(Entries provided begins)
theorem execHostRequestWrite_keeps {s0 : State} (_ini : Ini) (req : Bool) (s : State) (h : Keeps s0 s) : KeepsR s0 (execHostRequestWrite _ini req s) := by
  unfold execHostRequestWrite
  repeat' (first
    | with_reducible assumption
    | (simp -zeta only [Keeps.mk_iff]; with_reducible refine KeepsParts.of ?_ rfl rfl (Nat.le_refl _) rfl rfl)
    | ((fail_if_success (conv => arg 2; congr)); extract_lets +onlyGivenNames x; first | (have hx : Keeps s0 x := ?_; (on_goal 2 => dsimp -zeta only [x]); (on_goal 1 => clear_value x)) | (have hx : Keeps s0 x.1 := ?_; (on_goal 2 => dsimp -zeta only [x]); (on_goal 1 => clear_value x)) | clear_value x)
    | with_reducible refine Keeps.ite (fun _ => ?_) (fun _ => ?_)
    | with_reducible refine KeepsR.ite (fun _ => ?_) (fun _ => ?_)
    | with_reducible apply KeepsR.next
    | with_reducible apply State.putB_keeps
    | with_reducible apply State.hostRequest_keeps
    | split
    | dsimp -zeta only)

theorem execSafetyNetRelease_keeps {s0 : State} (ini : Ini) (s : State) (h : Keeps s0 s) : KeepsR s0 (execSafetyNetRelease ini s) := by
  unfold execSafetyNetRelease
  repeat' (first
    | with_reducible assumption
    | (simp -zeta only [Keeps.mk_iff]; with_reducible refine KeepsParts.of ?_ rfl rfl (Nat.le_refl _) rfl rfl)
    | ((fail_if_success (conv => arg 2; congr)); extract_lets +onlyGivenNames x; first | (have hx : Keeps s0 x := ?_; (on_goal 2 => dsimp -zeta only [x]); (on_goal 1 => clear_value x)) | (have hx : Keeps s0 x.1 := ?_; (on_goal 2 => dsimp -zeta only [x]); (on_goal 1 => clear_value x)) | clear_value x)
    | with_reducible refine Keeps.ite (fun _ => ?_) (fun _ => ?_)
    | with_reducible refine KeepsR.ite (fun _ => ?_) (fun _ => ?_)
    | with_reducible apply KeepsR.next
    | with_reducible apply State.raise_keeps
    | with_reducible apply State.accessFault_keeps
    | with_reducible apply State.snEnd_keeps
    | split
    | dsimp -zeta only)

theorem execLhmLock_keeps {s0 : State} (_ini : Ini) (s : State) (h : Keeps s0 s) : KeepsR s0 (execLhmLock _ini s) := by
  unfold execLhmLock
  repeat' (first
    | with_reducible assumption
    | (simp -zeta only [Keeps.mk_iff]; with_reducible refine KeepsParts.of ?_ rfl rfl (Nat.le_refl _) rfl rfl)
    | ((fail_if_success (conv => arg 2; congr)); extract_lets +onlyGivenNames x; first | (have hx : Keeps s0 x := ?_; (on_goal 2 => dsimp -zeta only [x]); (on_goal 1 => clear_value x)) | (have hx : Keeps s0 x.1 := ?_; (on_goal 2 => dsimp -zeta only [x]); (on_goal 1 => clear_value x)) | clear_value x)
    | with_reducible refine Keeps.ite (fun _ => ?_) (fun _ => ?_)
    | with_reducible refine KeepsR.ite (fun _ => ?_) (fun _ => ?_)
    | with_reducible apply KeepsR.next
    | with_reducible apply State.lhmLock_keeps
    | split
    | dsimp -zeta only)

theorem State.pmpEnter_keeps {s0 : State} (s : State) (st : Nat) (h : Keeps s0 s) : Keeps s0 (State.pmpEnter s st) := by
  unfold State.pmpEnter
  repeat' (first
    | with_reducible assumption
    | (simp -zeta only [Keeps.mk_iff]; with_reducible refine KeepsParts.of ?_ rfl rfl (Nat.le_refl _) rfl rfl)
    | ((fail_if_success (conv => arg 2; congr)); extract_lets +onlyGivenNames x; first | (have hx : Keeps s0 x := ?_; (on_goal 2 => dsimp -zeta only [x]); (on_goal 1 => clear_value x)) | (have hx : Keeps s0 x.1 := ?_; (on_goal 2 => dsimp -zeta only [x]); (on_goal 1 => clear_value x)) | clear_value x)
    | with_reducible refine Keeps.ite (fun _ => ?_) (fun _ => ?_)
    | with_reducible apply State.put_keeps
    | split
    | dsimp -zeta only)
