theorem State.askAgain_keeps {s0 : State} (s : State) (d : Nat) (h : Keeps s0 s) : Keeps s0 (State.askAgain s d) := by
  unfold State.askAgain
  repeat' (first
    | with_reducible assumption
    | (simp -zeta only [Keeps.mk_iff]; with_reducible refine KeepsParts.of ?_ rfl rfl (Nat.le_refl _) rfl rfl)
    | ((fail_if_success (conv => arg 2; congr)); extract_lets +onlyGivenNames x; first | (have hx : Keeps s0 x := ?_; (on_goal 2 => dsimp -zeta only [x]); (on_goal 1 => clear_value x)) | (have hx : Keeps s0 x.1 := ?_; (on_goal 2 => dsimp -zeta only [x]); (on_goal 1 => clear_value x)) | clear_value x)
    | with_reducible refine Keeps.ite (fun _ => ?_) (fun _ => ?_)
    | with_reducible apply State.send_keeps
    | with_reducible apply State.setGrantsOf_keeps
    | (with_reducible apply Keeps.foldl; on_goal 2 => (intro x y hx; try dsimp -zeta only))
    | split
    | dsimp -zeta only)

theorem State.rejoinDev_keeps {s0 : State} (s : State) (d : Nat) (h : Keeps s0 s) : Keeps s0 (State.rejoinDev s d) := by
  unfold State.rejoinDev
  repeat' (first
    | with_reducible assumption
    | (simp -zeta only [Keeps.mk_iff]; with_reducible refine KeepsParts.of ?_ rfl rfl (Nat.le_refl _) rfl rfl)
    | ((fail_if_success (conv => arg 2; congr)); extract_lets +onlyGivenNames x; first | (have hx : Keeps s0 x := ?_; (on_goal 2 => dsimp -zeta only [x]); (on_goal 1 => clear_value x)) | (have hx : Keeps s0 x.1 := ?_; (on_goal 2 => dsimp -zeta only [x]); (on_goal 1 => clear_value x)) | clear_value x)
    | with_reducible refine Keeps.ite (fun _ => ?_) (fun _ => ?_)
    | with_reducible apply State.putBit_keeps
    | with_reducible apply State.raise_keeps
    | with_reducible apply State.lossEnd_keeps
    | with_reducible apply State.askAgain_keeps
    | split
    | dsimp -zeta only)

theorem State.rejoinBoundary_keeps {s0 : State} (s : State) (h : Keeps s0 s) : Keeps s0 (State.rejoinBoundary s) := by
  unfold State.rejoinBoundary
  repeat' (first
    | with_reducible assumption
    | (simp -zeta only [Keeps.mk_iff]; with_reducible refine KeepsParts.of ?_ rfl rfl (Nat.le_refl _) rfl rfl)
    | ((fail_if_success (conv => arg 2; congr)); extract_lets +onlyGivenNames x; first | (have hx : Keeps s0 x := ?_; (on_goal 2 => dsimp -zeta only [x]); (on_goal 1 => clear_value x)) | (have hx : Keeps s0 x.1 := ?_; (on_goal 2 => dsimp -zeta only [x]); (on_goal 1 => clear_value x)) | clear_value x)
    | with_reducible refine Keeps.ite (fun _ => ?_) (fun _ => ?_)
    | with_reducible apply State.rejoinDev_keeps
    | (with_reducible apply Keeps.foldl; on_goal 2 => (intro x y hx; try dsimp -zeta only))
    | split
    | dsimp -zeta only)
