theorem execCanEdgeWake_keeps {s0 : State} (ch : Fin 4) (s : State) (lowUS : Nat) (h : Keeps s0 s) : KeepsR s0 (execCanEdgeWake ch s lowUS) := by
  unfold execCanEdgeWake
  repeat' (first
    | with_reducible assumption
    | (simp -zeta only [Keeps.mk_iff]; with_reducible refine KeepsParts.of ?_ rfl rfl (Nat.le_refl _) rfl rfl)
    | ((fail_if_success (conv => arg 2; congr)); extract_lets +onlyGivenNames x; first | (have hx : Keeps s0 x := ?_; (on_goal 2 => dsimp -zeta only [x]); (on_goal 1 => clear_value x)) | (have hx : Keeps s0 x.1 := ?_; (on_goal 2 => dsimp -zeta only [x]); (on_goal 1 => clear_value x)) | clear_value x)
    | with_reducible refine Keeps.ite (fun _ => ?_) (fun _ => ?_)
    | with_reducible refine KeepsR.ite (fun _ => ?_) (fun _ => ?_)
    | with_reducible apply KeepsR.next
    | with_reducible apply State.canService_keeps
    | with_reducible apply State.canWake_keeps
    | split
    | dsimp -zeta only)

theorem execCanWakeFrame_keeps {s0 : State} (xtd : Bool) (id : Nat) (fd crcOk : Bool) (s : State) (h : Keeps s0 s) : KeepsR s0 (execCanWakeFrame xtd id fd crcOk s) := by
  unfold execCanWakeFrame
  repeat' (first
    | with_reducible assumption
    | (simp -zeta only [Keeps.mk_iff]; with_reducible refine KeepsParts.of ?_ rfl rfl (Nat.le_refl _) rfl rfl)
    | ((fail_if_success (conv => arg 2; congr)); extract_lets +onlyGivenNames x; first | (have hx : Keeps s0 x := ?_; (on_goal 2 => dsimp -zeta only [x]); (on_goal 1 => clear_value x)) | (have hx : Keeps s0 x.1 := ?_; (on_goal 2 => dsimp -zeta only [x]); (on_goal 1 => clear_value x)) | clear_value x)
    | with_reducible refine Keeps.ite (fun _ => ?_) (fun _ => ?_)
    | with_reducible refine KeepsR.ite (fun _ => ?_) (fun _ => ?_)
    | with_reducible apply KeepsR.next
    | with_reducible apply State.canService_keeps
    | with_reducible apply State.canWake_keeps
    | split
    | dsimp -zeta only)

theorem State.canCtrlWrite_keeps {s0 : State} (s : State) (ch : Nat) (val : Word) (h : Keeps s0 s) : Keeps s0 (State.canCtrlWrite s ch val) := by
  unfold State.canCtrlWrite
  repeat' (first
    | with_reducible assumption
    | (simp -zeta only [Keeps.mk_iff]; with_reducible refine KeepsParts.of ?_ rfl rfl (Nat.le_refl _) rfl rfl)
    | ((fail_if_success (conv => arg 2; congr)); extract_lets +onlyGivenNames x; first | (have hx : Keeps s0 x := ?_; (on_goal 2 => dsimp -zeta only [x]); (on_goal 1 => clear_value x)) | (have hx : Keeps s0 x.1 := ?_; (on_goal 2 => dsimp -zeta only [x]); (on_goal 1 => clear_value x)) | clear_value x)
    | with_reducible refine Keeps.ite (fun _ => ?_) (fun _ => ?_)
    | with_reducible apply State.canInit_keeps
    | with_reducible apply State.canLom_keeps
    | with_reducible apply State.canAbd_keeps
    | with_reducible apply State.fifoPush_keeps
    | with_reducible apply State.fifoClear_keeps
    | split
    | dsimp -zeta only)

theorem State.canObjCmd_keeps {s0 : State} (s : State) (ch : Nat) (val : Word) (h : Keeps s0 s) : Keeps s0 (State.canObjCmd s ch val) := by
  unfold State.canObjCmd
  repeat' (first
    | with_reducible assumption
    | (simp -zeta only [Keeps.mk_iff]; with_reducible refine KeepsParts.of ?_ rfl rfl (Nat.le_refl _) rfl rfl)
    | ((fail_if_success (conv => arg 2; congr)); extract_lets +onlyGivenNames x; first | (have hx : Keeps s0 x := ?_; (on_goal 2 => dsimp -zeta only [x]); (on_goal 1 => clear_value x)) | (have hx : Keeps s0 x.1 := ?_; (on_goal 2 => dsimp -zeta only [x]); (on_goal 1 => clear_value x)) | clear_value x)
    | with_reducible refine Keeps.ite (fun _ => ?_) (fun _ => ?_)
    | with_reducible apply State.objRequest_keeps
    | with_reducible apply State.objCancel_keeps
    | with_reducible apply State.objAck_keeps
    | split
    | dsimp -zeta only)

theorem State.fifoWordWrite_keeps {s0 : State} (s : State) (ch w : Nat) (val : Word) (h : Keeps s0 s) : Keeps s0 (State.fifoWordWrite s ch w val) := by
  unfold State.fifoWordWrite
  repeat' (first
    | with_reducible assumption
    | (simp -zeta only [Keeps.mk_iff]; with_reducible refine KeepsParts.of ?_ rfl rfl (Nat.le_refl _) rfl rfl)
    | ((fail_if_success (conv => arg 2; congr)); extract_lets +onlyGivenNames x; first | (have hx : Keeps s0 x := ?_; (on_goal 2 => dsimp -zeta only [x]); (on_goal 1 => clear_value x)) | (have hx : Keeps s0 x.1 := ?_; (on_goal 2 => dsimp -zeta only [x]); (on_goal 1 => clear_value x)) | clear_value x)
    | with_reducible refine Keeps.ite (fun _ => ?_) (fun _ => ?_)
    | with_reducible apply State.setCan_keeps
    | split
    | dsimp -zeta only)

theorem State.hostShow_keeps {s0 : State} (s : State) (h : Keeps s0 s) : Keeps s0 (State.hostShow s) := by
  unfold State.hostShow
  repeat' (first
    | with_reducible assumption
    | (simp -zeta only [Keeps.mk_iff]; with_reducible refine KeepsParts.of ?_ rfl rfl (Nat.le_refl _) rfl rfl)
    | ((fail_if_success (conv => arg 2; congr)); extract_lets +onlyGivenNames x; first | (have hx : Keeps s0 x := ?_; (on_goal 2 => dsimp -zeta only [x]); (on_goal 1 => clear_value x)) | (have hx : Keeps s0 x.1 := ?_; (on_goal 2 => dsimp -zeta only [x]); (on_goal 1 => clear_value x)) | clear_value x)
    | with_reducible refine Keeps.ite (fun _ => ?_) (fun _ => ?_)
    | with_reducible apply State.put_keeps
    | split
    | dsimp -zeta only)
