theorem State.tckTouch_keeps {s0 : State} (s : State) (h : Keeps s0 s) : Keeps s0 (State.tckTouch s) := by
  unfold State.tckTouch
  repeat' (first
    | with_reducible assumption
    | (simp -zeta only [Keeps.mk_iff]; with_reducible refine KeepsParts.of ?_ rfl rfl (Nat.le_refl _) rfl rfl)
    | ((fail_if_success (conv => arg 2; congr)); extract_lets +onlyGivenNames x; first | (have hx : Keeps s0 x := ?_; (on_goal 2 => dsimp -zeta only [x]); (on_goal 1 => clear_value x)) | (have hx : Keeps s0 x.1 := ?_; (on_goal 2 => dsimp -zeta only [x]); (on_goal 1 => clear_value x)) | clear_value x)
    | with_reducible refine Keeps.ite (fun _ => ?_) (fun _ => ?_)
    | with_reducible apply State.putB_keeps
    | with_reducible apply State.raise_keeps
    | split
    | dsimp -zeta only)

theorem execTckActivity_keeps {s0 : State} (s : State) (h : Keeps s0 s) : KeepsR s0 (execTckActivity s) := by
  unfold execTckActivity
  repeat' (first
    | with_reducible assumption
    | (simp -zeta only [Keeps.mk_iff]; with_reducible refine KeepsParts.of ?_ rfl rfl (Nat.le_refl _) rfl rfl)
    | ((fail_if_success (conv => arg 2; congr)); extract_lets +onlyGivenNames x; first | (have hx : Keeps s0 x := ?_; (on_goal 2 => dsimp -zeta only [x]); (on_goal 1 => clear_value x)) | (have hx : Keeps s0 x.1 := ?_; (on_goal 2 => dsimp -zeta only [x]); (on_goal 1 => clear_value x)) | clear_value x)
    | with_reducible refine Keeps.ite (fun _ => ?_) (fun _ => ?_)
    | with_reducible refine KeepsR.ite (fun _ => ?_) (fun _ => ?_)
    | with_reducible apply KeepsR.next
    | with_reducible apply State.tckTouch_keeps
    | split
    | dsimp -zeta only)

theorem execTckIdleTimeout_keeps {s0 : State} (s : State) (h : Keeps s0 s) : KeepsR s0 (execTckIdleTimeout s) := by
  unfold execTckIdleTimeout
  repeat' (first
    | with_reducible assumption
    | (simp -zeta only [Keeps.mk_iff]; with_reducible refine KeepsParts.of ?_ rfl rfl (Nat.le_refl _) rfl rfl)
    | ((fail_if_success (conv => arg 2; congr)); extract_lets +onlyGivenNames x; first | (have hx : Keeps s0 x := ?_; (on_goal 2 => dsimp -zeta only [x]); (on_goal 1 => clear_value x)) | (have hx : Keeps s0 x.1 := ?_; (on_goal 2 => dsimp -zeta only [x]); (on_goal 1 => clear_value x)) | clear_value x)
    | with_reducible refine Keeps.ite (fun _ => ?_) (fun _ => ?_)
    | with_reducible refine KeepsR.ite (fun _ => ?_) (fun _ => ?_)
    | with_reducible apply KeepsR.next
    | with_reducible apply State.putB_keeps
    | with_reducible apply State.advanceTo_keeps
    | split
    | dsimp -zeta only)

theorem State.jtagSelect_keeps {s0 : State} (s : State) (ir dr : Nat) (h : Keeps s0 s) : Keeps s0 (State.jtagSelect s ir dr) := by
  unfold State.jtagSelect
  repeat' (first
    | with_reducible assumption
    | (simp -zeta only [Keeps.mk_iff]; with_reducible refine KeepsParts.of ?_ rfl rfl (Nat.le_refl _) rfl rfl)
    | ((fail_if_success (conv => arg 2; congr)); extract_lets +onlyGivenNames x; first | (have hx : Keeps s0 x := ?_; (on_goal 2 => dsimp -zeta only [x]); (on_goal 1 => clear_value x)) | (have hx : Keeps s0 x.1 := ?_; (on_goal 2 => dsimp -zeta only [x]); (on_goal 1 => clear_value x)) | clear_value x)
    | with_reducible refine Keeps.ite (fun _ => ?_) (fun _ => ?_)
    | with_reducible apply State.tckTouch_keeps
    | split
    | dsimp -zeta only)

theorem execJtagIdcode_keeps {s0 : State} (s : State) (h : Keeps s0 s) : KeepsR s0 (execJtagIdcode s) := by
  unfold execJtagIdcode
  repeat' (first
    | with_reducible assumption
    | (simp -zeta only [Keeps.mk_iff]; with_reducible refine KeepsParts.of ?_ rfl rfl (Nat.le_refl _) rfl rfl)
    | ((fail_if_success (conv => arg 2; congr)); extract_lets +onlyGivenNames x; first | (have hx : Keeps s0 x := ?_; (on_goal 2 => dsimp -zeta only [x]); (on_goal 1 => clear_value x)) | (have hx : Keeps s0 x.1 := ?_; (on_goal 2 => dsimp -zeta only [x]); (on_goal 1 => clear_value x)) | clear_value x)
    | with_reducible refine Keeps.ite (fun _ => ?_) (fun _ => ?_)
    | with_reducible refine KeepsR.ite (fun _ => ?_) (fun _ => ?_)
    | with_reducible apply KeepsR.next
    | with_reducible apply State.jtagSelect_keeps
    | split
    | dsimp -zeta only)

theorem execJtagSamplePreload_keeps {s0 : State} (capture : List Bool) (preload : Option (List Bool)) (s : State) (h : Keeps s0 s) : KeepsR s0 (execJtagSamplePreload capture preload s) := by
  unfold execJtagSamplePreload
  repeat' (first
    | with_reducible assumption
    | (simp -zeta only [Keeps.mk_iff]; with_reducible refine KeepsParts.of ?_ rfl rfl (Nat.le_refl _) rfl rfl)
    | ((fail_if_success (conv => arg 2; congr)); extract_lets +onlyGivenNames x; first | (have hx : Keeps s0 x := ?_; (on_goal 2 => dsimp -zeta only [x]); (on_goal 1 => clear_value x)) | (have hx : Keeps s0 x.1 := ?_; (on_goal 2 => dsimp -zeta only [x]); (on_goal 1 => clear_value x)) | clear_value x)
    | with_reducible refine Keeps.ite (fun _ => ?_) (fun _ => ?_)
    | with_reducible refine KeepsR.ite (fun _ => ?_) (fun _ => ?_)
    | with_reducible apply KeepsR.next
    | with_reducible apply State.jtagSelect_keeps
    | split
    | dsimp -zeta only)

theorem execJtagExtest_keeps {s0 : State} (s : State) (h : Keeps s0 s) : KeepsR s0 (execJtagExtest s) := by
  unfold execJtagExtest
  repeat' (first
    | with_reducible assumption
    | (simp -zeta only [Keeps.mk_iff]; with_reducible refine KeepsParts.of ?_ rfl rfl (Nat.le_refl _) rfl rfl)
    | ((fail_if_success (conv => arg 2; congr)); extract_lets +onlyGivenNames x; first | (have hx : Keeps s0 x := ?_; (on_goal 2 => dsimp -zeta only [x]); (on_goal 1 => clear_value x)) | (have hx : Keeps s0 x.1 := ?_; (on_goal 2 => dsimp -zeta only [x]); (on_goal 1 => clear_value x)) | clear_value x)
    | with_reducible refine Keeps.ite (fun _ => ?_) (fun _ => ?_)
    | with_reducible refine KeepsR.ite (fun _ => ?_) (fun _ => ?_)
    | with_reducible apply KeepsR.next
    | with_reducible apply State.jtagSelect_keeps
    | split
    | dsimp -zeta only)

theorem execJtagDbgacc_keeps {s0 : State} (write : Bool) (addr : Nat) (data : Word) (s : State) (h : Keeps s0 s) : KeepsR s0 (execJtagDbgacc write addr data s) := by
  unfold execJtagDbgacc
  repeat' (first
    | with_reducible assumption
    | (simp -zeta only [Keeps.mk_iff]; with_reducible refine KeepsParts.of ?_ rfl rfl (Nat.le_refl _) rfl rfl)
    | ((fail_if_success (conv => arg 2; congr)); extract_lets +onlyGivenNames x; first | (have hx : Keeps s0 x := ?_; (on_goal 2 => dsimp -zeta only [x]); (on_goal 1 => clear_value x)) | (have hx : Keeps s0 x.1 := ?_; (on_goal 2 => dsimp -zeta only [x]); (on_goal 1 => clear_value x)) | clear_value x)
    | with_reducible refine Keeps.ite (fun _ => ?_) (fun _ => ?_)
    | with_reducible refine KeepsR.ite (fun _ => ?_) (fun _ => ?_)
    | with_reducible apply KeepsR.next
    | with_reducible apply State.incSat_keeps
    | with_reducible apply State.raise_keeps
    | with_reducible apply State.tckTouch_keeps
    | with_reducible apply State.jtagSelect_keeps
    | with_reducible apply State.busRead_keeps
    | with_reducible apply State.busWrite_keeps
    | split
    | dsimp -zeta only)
(Entries provided ends)
- **Activity**
Look through the entries above; find each line with the word "hostShow" and copy it.

- **Completed exercise**
theorem State.hostShow_keeps {s0 : State} (s : State) (h : Keeps s0 s) : Keeps s0 (State.hostShow s) := by
  unfold State.hostShow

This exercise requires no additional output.